The difference is that in this alternative solution kubevirt/kubevirt is the responsible to deploy and keep in sync
deletion protection VAP.

Check [https://github.com/kubevirt/community/blob/main/design-proposals/shadow-node.md\#backwards-compatibility](https://github.com/kubevirt/community/blob/main/design-proposals/shadow-node.md#backwards-compatibility)
for backwards compatibility details.

A proof of concept implementation can be found
at: [https://github.com/kubevirt/kubevirt/commit/7167e68723201b3899f8f36b02e5bf11701ee722](https://github.com/kubevirt/kubevirt/commit/7167e68723201b3899f8f36b02e5bf11701ee722)

#### Alternative Solution: Virtual Machine Admission Webhook

A new validation rule is added to the VM admitters. The admitter will check for presence of
the \`[kubevirt.io/vm-delete-protection](http://kubevirt.io/vm-delete-protection)\` label, filter delete
operations, and will reject any attempt to delete VM objects if the label is present and its value is set to “true”
or “True”.

Pros:

- It works with any Kubernetes version.

Cons:

- It will increase the maintenance effort.

A proof of concept implementation can be found
at: [https://github.com/kubevirt/kubevirt/commit/2fafcf649019c26c8802838f2bbe673a9e93f04c](https://github.com/kubevirt/kubevirt/commit/2fafcf649019c26c8802838f2bbe673a9e93f04c)

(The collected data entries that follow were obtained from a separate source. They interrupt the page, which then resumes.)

/-! ### Commands -/

/-- R243. -/
theorem test_nop : flagsAfter (exec .nop (busy State.reset)) = some (0x00000002#32, 0#32) := by decide
/-- R244. -/
theorem test_illegal : flagsAfter (exec (.illegal 5#32) (busy State.reset)) = some (0x00000606#32, 5#32) := by decide
/-- R137. -/
theorem test_crc_reset :
    (after (exec .crcReset { State.reset with crcState := 0x12345678#32 })).map (·.crcState)
      = some 0xFFFFFFFF#32 := by decide
/-- Section 2, "123456789", and step 7: sums do not wrap. -/
theorem test_crc_buf :
    (after (exec .crcBuf (st 0 9 0 (bytesAt 0 digits)))).map (·.crcState) = some 0x340BC6D9#32 := by decide +kernel
theorem test_crc_buf_range :
    flagsAfter (exec .crcBuf (busy (st 0xFFFFFFFF#32 0xFFFFFFFF#32 0 []))) = some (0x00000506#32, 0xFFFFFFFF#32) := by
  decide
/-- R138, from 0xFFFFFFFF whatever CRC_STATE holds. -/
theorem test_crc_buf_i :
    (after (exec .crcBufI { st 0 9 0 (bytesAt 0 digits) with crcState := 0#32 })).map (·.crcState)
      = some 0x340BC6D9#32 := by decide +kernel
/-- Section 2, steps 8 and 9. -/
theorem test_crc_store :
    (after (exec .crcStore { st 0xFFFC 0 0 [] with crcState := 0x340BC6D9#32 })).map (·.mem)
      = some [(0xFFFC, 0xCB#8), (0xFFFD, 0xF4#8), (0xFFFE, 0x39#8), (0xFFFF, 0x26#8)] := by decide
theorem test_crc_store_range :
    flagsAfter (exec .crcStore (busy (st 0xFFFD 0 0 []))) = some (0x00000506#32, 0x0000FFFD#32) := by decide
/-- R140: the example that succeeds and the one that fails. -/
theorem test_crc_check :
    flagsAfter (exec .crcCheck (busy { st 0x210 0 0 (bytesAt 0x210 [0x0D#8, 0x4A#8, 0x11#8, 0x85#8]) with
      crcState := 0xF2B5EE7A#32 })) = some (0x00000002#32, 0#32) := by decide
theorem test_crc_check_fails :
    flagsAfter (exec .crcCheck (busy { st 0x20B 0 0 (bytesAt 0x20B [0x1A#8, 0x0B#8, 0x04#8, 0x5D#8]) with
      crcState := 0xF2B5EE7A#32 })) = some (0x00000206#32, 0x0000020B#32) := by decide
/-- R165. -/
theorem test_adler_reset :
    (after (exec .adlerReset { State.reset with adlerValue := 0x1A0B045D#32 })).map (·.adlerValue)
      = some 0x00000001#32 := by decide
/-- Section 3, "123456789"; and R166: "hello" from a seed that reduces. -/
theorem test_adler_buf :
    (after (exec .adlerBuf (st 0 9 0 (bytesAt 0 digits)))).map (·.adlerValue) = some 0x091E01DE#32 := by decide
theorem test_adler_buf_i :
    (after (exec .adlerBufI { st 0 5 0 (bytesAt 0 hello) with adlerValue := 0x12345678#32 })).map (·.adlerValue)
      = some 0x062C0215#32 := by decide
/-- Section 3. -/
theorem test_adler_store :
    (after (exec .adlerStore { st 0x20 0 0 [] with adlerValue := 0x091E01DE#32 })).map (·.mem)
      = some [(0x20, 0x09#8), (0x21, 0x1E#8), (0x22, 0x01#8), (0x23, 0xDE#8)] := by decide
theorem test_adler_check :
    flagsAfter (exec .adlerCheck (busy { st 0x20 0 0 (bytesAt 0x20 [0x09#8, 0x1E#8, 0x01#8, 0xDE#8]) with
      adlerValue := 0x091E01DE#32 })) = some (0x00000002#32, 0#32) := by decide
theorem test_adler_check_fails :
    flagsAfter (exec .adlerCheck (busy { st 0x20 0 0 (bytesAt 0x20 [0x09#8, 0x1E#8, 0x01#8, 0xDF#8]) with
      adlerValue := 0x091E01DE#32 })) = some (0x00000206#32, 0x00000020#32) := by decide
/-- R199, and section 4: SIG_WRITE at 0xFFF9. -/
theorem test_sig_write : (after (exec .sigWrite (st 0 0 0 []))).map (·.mem) = some (bytesAt 0 sig) := by decide
theorem test_sig_write_range :
    flagsAfter (exec .sigWrite (busy (st 0xFFF9 0 0 []))) = some (0x00000506#32, 0x0000FFF9#32) := by decide
/-- R200. -/
theorem test_sig_check :
    flagsAfter (exec .sigCheck (busy (st 0 0 0 (bytesAt 0 sig)))) = some (0x00000002#32, 0#32) := by decide
theorem test_sig_check_fails :
    flagsAfter (exec .sigCheck (busy (st 0 0 0 (bytesAt 0 (0x88#8 :: sig.tail))))) = some (0x00000106#32, 0#32) := by
  decide
/-- R201, its bytes; section 4, BAD_LENGTH before RANGE. -/
theorem test_chunk_build :
    (after (exec .chunkBuild (st 0x100 0 0x49454E44#32 []))).map (·.mem) = some (bytesAt 0x100 iend) := by
  decide +kernel
theorem test_chunk_build_bad_length :
    flagsAfter (exec .chunkBuild (busy (st 0x100 0x80000000#32 0x41414141#32 []))) = some (0x00000406#32, 0x100#32) := by
  decide
/-- Section 4, rows of CHUNK_CHECK. -/
theorem test_chunk_check :
    resAfter (exec .chunkCheck (st 0x100 100 0 (bytesAt 0x100 iend)))
      = some [0#32, 0x49454E44#32, 0x108#32, 0x10C#32, 0xAE426082#32, 1#32] := by decide +kernel
theorem test_chunk_check_bad_crc :
    resAfter (exec .chunkCheck (st 0x300 12 0 (bytesAt 0x300 (iend.dropLast ++ [0x83#8]))))
      = some [0#32, 0x49454E44#32, 0x308#32, 0x30C#32, 0xAE426082#32, 0#32] := by decide +kernel
/-- Section 4, the record after a terminator, and FOUND; program P3, steps d and g. -/
theorem test_container_find :
    resAfter (exec .containerFind (container 0x74655374#32))
      = some [2#32, 0x74655374#32, 0x1C#32, 0x22#32, 0x63A94EDA#32, 2#32]
    ∧ resAfter (exec .containerFind (p3 0x45 37 0x74655374))
      = some [5#32, 0x74655374#32, 0x10#32, 0x19#32, 0x01C36AF0#32, 0#32] := by decide +kernel
theorem test_container_find_flags :
    flagsAfter (exec .containerFind (busy (container 0x49454E44#32))) = some (0x0000000A#32, 0#32)
    ∧ flagsAfter (exec .containerFind (busy (p3 0x65 36 0x49454E44))) = some (0x00000306#32, 0x00000019#32) := by
  decide +kernel
/-- Section 4: a soft miss with one record; one trailing byte. -/
theorem test_chunk_find_soft_miss :
    resAfter (exec .chunkFind (st 0x100 12 0x12345678#32 (bytesAt 0x100 iend)))
      = some [0#32, 0x49454E44#32, 0x108#32, 0x10C#32, 0xAE426082#32, 1#32] := by decide +kernel
theorem test_chunk_find_trailing_byte :
    flagsAfter (exec .chunkFind (busy (st 0x100 13 0x12345678#32 (bytesAt 0x100 iend))))
      = some (0x00000306#32, 0x0000010C#32) := by decide +kernel

/-! ### Register operations -/

/-- Section 6: what a register reads as after reset. -/
theorem test_reads_after_reset :
    readAfter (exec .rdId State.reset) = some 0x434B4631#32
    ∧ readAfter (exec .rdBufSize State.reset) = some 0x00010000#32
    ∧ readAfter (exec .rdCrcState State.reset) = some 0xFFFFFFFF#32
    ∧ readAfter (exec .rdCrcValue State.reset) = some 0x00000000#32
    ∧ readAfter (exec .rdAdlerValue State.reset) = some 0x00000001#32 := by decide
/-- The order of the fields in each of six reads, and the ports (R251, R209 to R214, R259, R261, R264). -/
theorem test_reads_of_fields :
    let s : State := { st 1 2 3 [] with
      res := ⟨4, 5, 6, 7, 8, 9⟩, errInfo := 10, bufAddr := 11, readData := 99 }
    [Instr.rdArg0, .rdArg1, .rdArg2, .rdResLen, .rdResTag, .rdResData, .rdResNext, .rdResCrc, .rdResCount,
        .rdErrInfo, .rdBufAddr, .rdCmd, .rdCrcData8, .rdCrcData32, .rdAdlerData8, .rdAdlerData32].map
      (fun i => readAfter (exec i s))
      = [1, 2, 3, 4, 5, 6, 7, 8, 9, 10, 11, 0, 0, 0, 0, 0].map some := by decide
/-- R246 and R247: bits 2:0 are stored. -/
theorem test_ctrl :
    (after (exec (.wrCtrl 0x7FFFFFFF#32) State.reset)).bind (fun t => readAfter (exec .rdCtrl t))
      = some 0x00000007#32 := by decide
/-- R302: a soft reset. -/
theorem test_soft_reset :
    (after (exec (.wrCtrl 0x80000007#32) { st 1 2 3 (bytesAt 5 [0xAA#8]) with crcState := 7 })).map
      (fun t => (t.ctrl.word, t.arg0, t.crcState, t.mem)) = some (0#32, 0#32, 0xFFFFFFFF#32, [(5, 0xAA#8)]) := by decide
/-- R303: the write set of an aborted CRC_STORE is unwritten again. -/
theorem test_abort :
    (after (exec (.wrCtrl 0x80000000#32) { busy (st 4 0 0 (bytesAt 3 sig)) with curCmd := 3#32 })).map
      (fun t => (t.status.busy, t.mem))
      = some (false, [(3, 0x89#8), (8, 0x0A#8), (9, 0x1A#8), (10, 0x0A#8)]) := by decide
/-- R249. -/
theorem test_wr_status :
    (after (exec (.wrStatus 0x00000004#32) { State.reset with
      status := { done := true, err := true, errCode := .invalidChecksum } })).map (·.status.word)
      = some 0x00000002#32 := by decide
theorem test_rd_status :
    readAfter (exec .rdStatus { State.reset with
      status := { done := true, err := true, accErr := true, errCode := .range } }) = some 0x00000516#32 := by decide
/-- R240, and R262: a second CMD write while busy. -/
theorem test_wr_cmd :
    (after (exec (.wrCmd 0x00000102#32) State.reset)).map (fun t => (t.curCmd, t.status.word))
      = some (0x00000102#32, 0x00000001#32) := by decide
theorem test_wr_cmd_busy :
    (after (exec (.wrCmd 0x00000102#32) (busy State.reset))).map (fun t => (t.curCmd, t.status.word))
      = some (0x00000000#32, 0x00000011#32) := by decide
/-- R252, R254, R142, R144, R170. -/
theorem test_wr_args :
    (after (exec (.wrArg0 5) State.reset)).map (fun t => (t.arg0, t.arg1, t.arg2)) = some (5, 0, 0)
    ∧ (after (exec (.wrArg1 5) State.reset)).map (fun t => (t.arg0, t.arg1, t.arg2)) = some (0, 5, 0)
    ∧ (after (exec (.wrArg2 5) State.reset)).map (fun t => (t.arg0, t.arg1, t.arg2)) = some (0, 0, 5)
    ∧ (after (exec (.wrBufAddr 5) State.reset)).map (·.bufAddr) = some 5 := by decide
theorem test_wr_accumulators :
    (after (exec (.wrCrcState 0x340BC6D9#32) State.reset)).map (·.crcState) = some 0x340BC6D9#32
    ∧ (after (exec (.wrCrcValue 0xCBF43926#32) State.reset)).map (·.crcState) = some 0x340BC6D9#32
    ∧ (after (exec (.wrAdlerValue 0xFFFFFFFF#32) State.reset)).map (·.adlerValue) = some 0xFFFFFFFF#32 := by decide
/-- R145, R146; section 2, steps 13 to 15. -/
theorem test_wr_crc_data8 :
    (after (exec (.wrCrcData8 0x161#32) State.reset)).map (·.crcState) = some 0x174841BC#32 := by decide
theorem test_wr_crc_data32 :
    (after (exec (.wrCrcData32 0x01000000#32) State.reset)).map (·.crcState) = some 0xA9BC1075#32
    ∧ (after (exec (.wrCrcData32 0xFFFFFFFF#32) State.reset)).map (·.crcState) = some 0#32 := by decide +kernel
/-- R171, R172; section 3. -/
theorem test_wr_adler_data8 :
    (after (exec (.wrAdlerData8 0x61#32) State.reset)).map (·.adlerValue) = some 0x00620062#32 := by decide
theorem test_wr_adler_data32 :
    (after (exec (.wrAdlerData32 0x6C6C6568#32) State.reset)).bind
      (fun t => (after (exec (.wrAdlerData8 0x6F#32) t)).map (·.adlerValue)) = some 0x062C0215#32 := by decide
/-- R255: BUF_ADDR advances; at the end of the buffer nothing moves (section 5). -/
theorem test_wr_buf_data8 :
    (after (exec (.wrBufData8 1) { State.reset with bufAddr := 0xFFFF#32 })).map (fun t => (t.mem, t.bufAddr))
      = some ([(0xFFFF, 1#8)], 0x10000#32) := by decide
theorem test_wr_buf_data8_outside :
    (after (exec (.wrBufData8 2) { State.reset with bufAddr := 0x10000#32 })).map
      (fun t => (t.mem, t.bufAddr, t.status.word)) = some ([], 0x10000#32, 0x10#32) := by decide
/-- R257; section 5, the access that would cross the end. -/
theorem test_wr_buf_data32 :
    (after (exec (.wrBufData32 0x474E5089#32) State.reset)).map (fun t => (t.mem, t.bufAddr))
      = some ([(0, 0x89#8), (1, 0x50#8), (2, 0x4E#8), (3, 0x47#8)], 4#32) := by decide
theorem test_wr_buf_data32_outside :
    (after (exec (.wrBufData32 0x11223344#32) { State.reset with bufAddr := 0xFFFD#32 })).map
      (fun t => (t.mem, t.bufAddr, t.status.word)) = some ([], 0xFFFD#32, 0x10#32) := by decide
/-- R256, R258: after program P2. -/
theorem test_rd_buf_data8 :
    readAfter (exec .rdBufData8 { st 0 0 0 (bytesAt 0x100 iend) with bufAddr := 0x104#32 }) = some 0x49#32 := by decide
theorem test_rd_buf_data32 :
    readAfter (exec .rdBufData32 { st 0 0 0 (bytesAt 0x100 iend) with bufAddr := 0x104#32 })
      = some 0x444E4549#32 := by decide
/-- R260: writes of read-only registers, idle. -/
theorem test_read_only_writes :
    [Instr.wrId 1, .wrBufSize 1, .wrResLen 1, .wrResTag 1, .wrResData 1, .wrResNext 1, .wrResCrc 1, .wrResCount 1,
        .wrErrInfo 1].map (fun i => after (exec i State.reset)) = List.replicate 9 (some State.reset) := by decide
/-- R263: reserved offsets, busy. -/
theorem test_reserved_reads :
    [Instr.rdRsv034, .rdRsv04C, .rdRsv06C, .rdRsv070 1, .rdRsv080 1, .rdRsv100 1, .rdRsv200 1, .rdRsv400 1,
        .rdRsv800 1].map (fun i => (after (exec i { busy State.reset with readData := 7 })).map
          (fun t => (t.readData, t.status.accErr))) = List.replicate 9 (some (0#32, false)) := by decide
theorem test_reserved_writes :
    [Instr.wrRsv034 1, .wrRsv04C 1, .wrRsv06C 1, .wrRsv070 1 1, .wrRsv080 1 1, .wrRsv100 1 1, .wrRsv200 1 1,
        .wrRsv400 1 1, .wrRsv800 1 1].map (fun i => after (exec i (busy State.reset)))
      = List.replicate 9 (some (busy State.reset)) := by decide
/-- R262: a read while busy returns 0 and sets ACC_ERR. -/
theorem test_busy_read :
    (after (exec .rdArg0 (busy (st 5 0 0 [])))).map (fun t => (t.readData, t.status.word)) = some (0#32, 0x11#32) := by
  decide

#### Discarded Alternative Solution: Finalizers

According
to [Kubernetes finalizers documentation](https://kubernetes.io/docs/concepts/overview/working-with-objects/finalizers/)
the deletion operations will be accepted, and objects will not be deleted until a particular condition is meet. However,
the goal is to reject any deletion operation preformed against a protected VMs, showing an appropriate warning message.
By using finalizers, this is not possible. Therefore, finalizers are not suitable for this particular scenario.

#### Comparison between VAP Solution and Admission Webhook

We have carried out some benchmark experiments to determine if there is any impact in terms of performance when the user
deletes VMs. In the test, we created a bunch of VMs and delete them at the same time using the command:

```bash
$ kubectl delete –all
```

We have defined three sets of experiments changing the number of VMs created, and the running state of the VM when it is
deleted, i.e., stopped or running. The values shown here are the mean of 31 runs:

| Solution | Deletion time stopped 400 VMs(s) | Deletion time stopped 40 VMs(s) | Deletion time running 40 VMs(s) |
|:------------------|:---------------------------------|:--------------------------------|:--------------------------------|
| Baseline | 78.97 | 6.03 | 198.52 |
| VAP | 78.96 | 6.23 | 199.61 |
| Admission Webhook | 79.06 | 6.16 | 199.8 |

Please note that these tests are not aimed to compare exact deletion times between different experiment sets, but to
compare them to a baseline and check if any implies a degradation and if there is a faster option than the other.
Differences between options are negligible in any scenario analyzed. Moreover, **no performance degradation has been
observed.**

Given the pros and cons, ** VAP deployed by SSP is preferred in this case.**

## Scalability

This change should not limit the current scalability of the system.

## Update/Rollback Compatibility

The inclusion of this feature should not create any update/rollback compatibility issue.

## Functional Testing Approach

Unit and functional test should be enough to cover this change.
The quick functional test without starting the VM should be part of the conformance tests.

# Implementation Phases

The implementation will be done in one phase.